* STORED DATA *
/-! ## Words that are retired -/

/-- What `Retired` says of the core alone. -/
structure CoreRetired (x y : Core) (clk : Nat) (marks : List Src) (res : Option (Dbl × Dest)) (pc : Dbl)
    (f : Core → Core) : Prop where
  pc : y.seq.pc = pc
  ready : y.seq.stall = 0 ∧ y.seq.phase = 0 ∧ y.seq.occ = 0
  clock : y.seq.cyc = x.seq.cyc + clk
  wrote : Wrote (f x).seq y.seq marks res
  specials : SpecialsKept (f x).seq y.seq
  engines : EnginesKept (f x) y

/-- A step that changes one core alone, but for the numbers given and the free values used. -/
theorem Retired.of_core {s t : State} {clk : Nat} {marks : List Src} {res : Option (Dbl × Dest)} {pc : Dbl}
    {f : Core → Core} (h : CoreRetired (s.core s.cur.core) (t.core s.cur.core) clk marks res pc f)
    (e : ∃ cs i j, t = { s with cores := cs, nextId := i, freeCtr := j })
    (ho : ∀ k, k ≠ s.cur.core → t.core k = s.core k) : Retired s t clk marks res pc f := by
  obtain ⟨cs, i, j, e⟩ := e
  refine ⟨h.pc, h.ready, h.clock, h.wrote, h.specials, h.engines, ho, ?_, ?_⟩
  · rw [e]; exact ⟨fun a => rfl, rfl, ⟨rfl, rfl⟩⟩
  · rw [e]; exact ⟨rfl, rfl, rfl, rfl, ⟨rfl, rfl, rfl⟩, ⟨rfl, rfl⟩, ⟨rfl, rfl, rfl⟩, ⟨rfl, rfl⟩, ⟨rfl, rfl⟩, rfl⟩

/-- The issue of a word, then a change of its loop stack and call depth, then the rest of its cycles. -/
theorem Core.retired_loops (x : Core) (wid : Nat) (ch : Chain) (marks : List Src) (n : Nat) (res : Option (Dbl × Dest))
    (pc next : Dbl) (l : List LoopLevel → Nat → Bool → List LoopLevel) (d : Nat → Nat) (b : Bool → Bool) :
    CoreRetired x (Core.occCycle^[n] (let y := x.issue wid ch marks (n + 1) res true pc next
        { y with
          task := y.task.map fun t => { t with wd := 0 }
          seq := { y.seq with loops := l y.seq.loops y.seq.cd y.seq.th, cd := d y.seq.cd, fell := b y.seq.fell } }))
      (n + 1) marks res pc
      (fun x => { x with seq := { x.seq with loops := l x.seq.loops x.seq.cd x.seq.th, cd := d x.seq.cd } }) := by
  obtain ⟨tk, fl, m, h, hb⟩ := x.issue_shape wid ch marks (n + 1) res true pc next
  cases n with
  | zero =>
    simp only [Nat.zero_add, Nat.le_refl, if_true] at h hb ⊢
    rw [Function.iterate_zero, id]
    simp only [h]
    exact ⟨rfl, ⟨rfl, rfl, rfl⟩, rfl, ⟨rfl, rfl, hb⟩,
      ⟨rfl, ⟨rfl, rfl, rfl⟩, ⟨rfl, rfl, rfl, rfl, rfl⟩, ⟨rfl, rfl⟩, ⟨rfl, rfl, rfl, rfl⟩, ⟨rfl, rfl, rfl⟩⟩,
      ⟨rfl, rfl, rfl, rfl, ⟨rfl, rfl⟩, rfl, rfl, ⟨rfl, rfl, rfl⟩, ⟨rfl, rfl, rfl⟩, fun hp => by simp [hp],
        by cases x.task with
          | none => rfl
          | some t => exact (task_tick_wd ((some t).map Task.tick |>.map fun t => { t with wd := 0 })).symm.trans (by
              simp only [Option.map_some, Task.tick]; split <;> rfl)⟩⟩
  | succ n =>
    have h1 : ¬ n + 1 + 1 ≤ 1 := by omega
    simp only [h1, if_false] at h hb
    simp only [h]
    obtain ⟨tk', fl', tt, rr, m', h', ht, hr, hb'⟩ := Core.occ_shape n ({ x with
        tokens := tk
        flows := fl
        seq := { x.seq with
          belt := beltAfter x.seq.belt none
          named := namedAfter x.seq.named none
          released := m, occ := n + 1 + 1 - 1, pres := res, marks := marks, pc := pc, fell := b (decide (pc = next)),
          stall := 0, phase := 0, sweep := [], answer := none, arrived := false,
          occWid := some wid, cyc := x.seq.cyc + 1, loops := l x.seq.loops x.seq.cd x.seq.th, cd := d x.seq.cd }
        task := (x.task.map Task.tick).map fun t => { t with wd := 0 }
        res := if x.task.any (·.parked) then
            { x.res with tags := x.res.tags.map fun (p : Nat × ResTag) => (p.1, { p.2 with born := p.2.born + 1 }) }
          else x.res } : Core) wid rfl rfl
    rw [h']
    refine ⟨rfl, ⟨rfl, rfl, rfl⟩, ?_, ⟨rfl, rfl, ?_⟩,
      ⟨rfl, ⟨rfl, rfl, rfl⟩, ⟨rfl, rfl, rfl, rfl, rfl⟩, ⟨rfl, rfl⟩, ⟨rfl, rfl, rfl, rfl⟩, ⟨rfl, rfl, rfl⟩⟩,
      ⟨rfl, rfl, rfl, rfl, ⟨rfl, rfl⟩, rfl, rfl, ⟨rfl, rfl, rfl⟩, ⟨rfl, rfl, rfl⟩, ?_, ?_⟩⟩
    · simp only; omega
    · intro k
      simp [hb', hb, releasedAfter]
    · intro hp
      simp only at hr hp
      have hp' : ((x.task.map Task.tick).map fun t => { t with wd := 0 }).any (·.parked) = false := by
        rw [task_wd_parked, task_tick_parked]; exact hp
      simp only [hr hp', hp]
      rfl
    · simp only [ht]
      cases x.task with
      | none => rfl
      | some t => simp only [Option.map_some, Task.tick]; split <;> rfl

/-- A word that falls through or branches, and changes loops and call depth at most. -/
theorem State.retired_loops (s : State) (marks : List Src) (n : Nat) (res : Option (Dbl × Dest)) (pc : Dbl)
    (l : List LoopLevel → Nat → Bool → List LoopLevel) (d : Nat → Nat) (b : Bool → Bool) :
    Retired s (after s.cur.core n ((s.issueAt marks (n + 1) res pc).updSeq s.cur.core fun q =>
        { q with loops := l q.loops q.cd q.th, cd := d q.cd, fell := b q.fell })) (n + 1) marks res pc
      (fun x => { x with seq := { x.seq with loops := l x.seq.loops x.seq.cd x.seq.th, cd := d x.seq.cd } }) := by
  obtain ⟨cs, h, hc, ho⟩ := after_shape s.cur.core n ((s.issueAt marks (n + 1) res pc).updSeq s.cur.core fun q =>
        { q with loops := l q.loops q.cd q.th, cd := d q.cd, fell := b q.fell })
  refine Retired.of_core ?_ ⟨cs, _, _, h⟩ fun k hk => ?_
  · rw [hc]
    simp only [State.updSeq, State.issueAt, State.core_updCore, State.useId_core]
    exact Core.retired_loops _ _ _ _ _ _ _ _ _ _ _
  · rw [ho k hk]
    simp only [State.updSeq, State.issueAt, State.useId_core, State.core_updCore_ne _ _ hk]

/-- A word that has a result at most. -/
theorem State.retired_issueAt (s : State) (marks : List Src) (n : Nat) (res : Option (Dbl × Dest)) (pc : Dbl) :
    Retired s (after s.cur.core n (s.issueAt marks (n + 1) res pc)) (n + 1) marks res pc id := by
  obtain ⟨cs, h, hc, ho⟩ := after_shape s.cur.core n (s.issueAt marks (n + 1) res pc)
  refine Retired.of_core ?_ ⟨cs, _, _, h⟩ fun k hk => ?_
  · rw [hc]
    simp only [State.issueAt, State.core_updCore, State.useId_core]
    exact Core.retired_loops (s.core s.cur.core) s.nextId s.cur.chain marks n res pc s.nextPc (fun l _ _ => l) id id
  · rw [ho k hk]
    simp only [State.issueAt, State.useId_core, State.core_updCore_ne _ _ hk]

theorem State.retired_issue (s : State) (marks : List Src) (res : Option (Dbl × Dest)) :
    Retired s (s.issue marks 1 res) 1 marks res s.nextPc id := s.retired_issueAt marks 0 res s.nextPc

/-! ## A change of the core after the issue -/

/-- A change of a core that leaves what the issue writes and depends on nothing that the issue changes. -/
structure Tame (g : Core → Core) : Prop where
  control : ∀ x, (g x).seq.pc = x.seq.pc ∧ (g x).seq.stall = x.seq.stall ∧ (g x).seq.phase = x.seq.phase
    ∧ (g x).seq.occ = x.seq.occ ∧ (g x).seq.cyc = x.seq.cyc ∧ (g x).seq.belt = x.seq.belt
    ∧ (g x).seq.named = x.seq.named ∧ (g x).seq.released = x.seq.released
  kept : ∀ x y, SpecialsKept x.seq y.seq → EnginesKept x y → SpecialsKept (g x).seq (g y).seq ∧ EnginesKept (g x) (g y)

theorem CoreRetired.change {x y : Core} {clk : Nat} {marks : List Src} {res : Option (Dbl × Dest)} {pc : Dbl}
    {f g : Core → Core} (h : CoreRetired x y clk marks res pc f) (t : Tame g) :
    CoreRetired x (g y) clk marks res pc (g ∘ f) := by
  obtain ⟨c1, c2, c3, c4, c5, c6, c7, c8⟩ := t.control y
  obtain ⟨-, -, -, -, -, d6, d7, d8⟩ := t.control (f x)
  obtain ⟨k1, k2⟩ := t.kept _ _ h.specials h.engines
  refine ⟨c1.trans h.pc, ⟨c2.trans h.ready.1, c3.trans h.ready.2.1, c4.trans h.ready.2.2⟩, c5.trans h.clock,
    ⟨?_, ?_, fun k => ?_⟩, k1, k2⟩
  · simp only [Function.comp, d6, c6]; exact h.wrote.belt
  · simp only [Function.comp, d7, c7]; exact h.wrote.named
  · simp only [Function.comp, d8, c8]; exact h.wrote.released k

/-- A word that issues and completes later has given no result; nothing else differs from a word that is retired. -/
theorem State.retired_issueOpen (s : State) (marks : List Src) :
    Retired s (s.issueOpen marks) 1 marks none s.nextPc id := by
  refine Retired.of_core ?_ ⟨_, _, _, rfl⟩ fun k hk => ?_
  · obtain ⟨tk, fl, m, h, hb⟩ := Core.issue_shape (s.core s.cur.core) s.nextId s.cur.chain marks 1 none false s.nextPc
      s.nextPc
    simp only [State.issueOpen, State.core_updCore, State.useId_core, h, Nat.le_refl, if_true] at hb ⊢
    exact ⟨rfl, ⟨rfl, rfl, rfl⟩, rfl, ⟨rfl, rfl, hb⟩,
      ⟨rfl, ⟨rfl, rfl, rfl⟩, ⟨rfl, rfl, rfl, rfl, rfl⟩, ⟨rfl, rfl⟩, ⟨rfl, rfl, rfl, rfl⟩, ⟨rfl, rfl, rfl⟩⟩,
      ⟨rfl, rfl, rfl, rfl, ⟨rfl, rfl⟩, rfl, rfl, ⟨rfl, rfl, rfl⟩, ⟨rfl, rfl, rfl⟩, fun hp => if_neg
        (ne_true_of_eq_false hp), task_tick_wd _⟩⟩
  · simp only [State.issueOpen, State.useId_core, State.core_updCore_ne _ _ hk]

end Sys2Proof.Machine

namespace Sys2Proof.Safety

open Sys2Proof Sys2Proof.Machine

theorem Retired.core {s t : State} {clk : Nat} {marks : List Src} {res : Option (Dbl × Dest)} {pc : Dbl}
    {f : Core → Core} (h : Retired s t clk marks res pc f) :
    CoreRetired (s.core s.cur.core) (t.core s.cur.core) clk marks res pc f :=
  ⟨h.pc, h.ready, h.clock, h.wrote, h.specials, h.engines⟩

theorem Retired.change {s t : State} {clk : Nat} {marks : List Src} {res : Option (Dbl × Dest)} {pc : Dbl}
    {f g : Core → Core} (h : Retired s t clk marks res pc f) (k : Tame g) :
    Retired s (t.updCore s.cur.core g) clk marks res pc (g ∘ f) := by
  have hc := h.core.change k
  have e : (t.updCore s.cur.core g).core s.cur.core = g (t.core s.cur.core) := State.core_updCore ..
  rw [← e] at hc
  refine ⟨hc.pc, hc.ready, hc.clock, hc.wrote, hc.specials, hc.engines, fun j hj => ?_, ?_, ?_⟩
  · rw [State.core_updCore_ne _ _ hj, h.others j hj]
  · exact ⟨h.memory.1, h.memory.2, h.memory.3⟩
  · exact ⟨h.outside.1, h.outside.2, h.outside.3, h.outside.4, h.outside.5, h.outside.6, h.outside.7, h.outside.8,
      h.outside.9, h.outside.10⟩

/-- Free values used and numbers given before a word issues do not show. -/
theorem Retired.of_counters {s s' t : State} {clk : Nat} {marks : List Src} {res : Option (Dbl × Dest)} {pc : Dbl}
    {f : Core → Core} (h : Retired s' t clk marks res pc f) (e : ∃ i j, s' = { s with nextId := i, freeCtr := j }) :
    Retired s t clk marks res pc f := by
  obtain ⟨i, j, e⟩ := e
  subst e
  exact ⟨h.pc, h.ready, h.clock, h.wrote, h.specials, h.engines, h.others, ⟨h.memory.1, h.memory.2, h.memory.3⟩,
    ⟨h.outside.1, h.outside.2, h.outside.3, h.outside.4, h.outside.5, h.outside.6, h.outside.7, h.outside.8,
      h.outside.9, h.outside.10⟩⟩

/-- A change of the core before the word issues. -/
theorem Retired.before {s t : State} {clk : Nat} {marks : List Src} {res : Option (Dbl × Dest)} {pc : Dbl}
    {f g : Core → Core} (h : Retired (s.updCore s.cur.core g) t clk marks res pc f)
    (k : (g (s.core s.cur.core)).seq.cyc = (s.core s.cur.core).seq.cyc) : Retired s t clk marks res pc (f ∘ g) := by
  have e : (s.updCore s.cur.core g).core s.cur.core = g (s.core s.cur.core) := State.core_updCore ..
  refine ⟨h.pc, h.ready, ?_, ?_, ?_, ?_, fun j hj => ?_, ⟨h.memory.1, h.memory.2, h.memory.3⟩,
    ⟨h.outside.1, h.outside.2, h.outside.3, h.outside.4, h.outside.5, h.outside.6, h.outside.7, h.outside.8,
      h.outside.9, h.outside.10⟩⟩
  · rw [State.seq, State.seq, ← k, ← e]; exact h.clock
  · have := h.wrote; rw [State.updCore_cur, e] at this; exact this
  · have := h.specials; rw [State.updCore_cur, e] at this; exact this
  · have := h.engines; rw [State.updCore_cur, e] at this; exact this
  · rw [h.others j hj, State.core_updCore_ne _ _ hj]

/-- A stall takes no token and writes nothing. -/
theorem Stalled.stallSeq (s : State) (code : Nat) : Stalled s (s.stallSeq code) code := by
  constructor <;> simp only [State.stallSeq, State.seq, State.core_updCore, Core.cycle]
  · exact ⟨trivial, trivial, trivial⟩
  · exact ⟨fun _ => rfl, rfl, rfl, rfl⟩

end Sys2Proof.Safety
end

* EXERCISE PROMPT *
Transcribe, exactly and without additions, the lines of the records above, beginning with the line that contains "core alone. -/" and ending with the line that contains "specials : SpecialsKept (f x).seq y.seq", both included.

* EXPECTED ANSWER *
/-- What `Retired` says of the core alone. -/
structure CoreRetired (x y : Core) (clk : Nat) (marks : List Src) (res : Option (Dbl × Dest)) (pc : Dbl)
    (f : Core → Core) : Prop where
  pc : y.seq.pc = pc
  ready : y.seq.stall = 0 ∧ y.seq.phase = 0 ∧ y.seq.occ = 0
  clock : y.seq.cyc = x.seq.cyc + clk
  wrote : Wrote (f x).seq y.seq marks res
  specials : SpecialsKept (f x).seq y.seq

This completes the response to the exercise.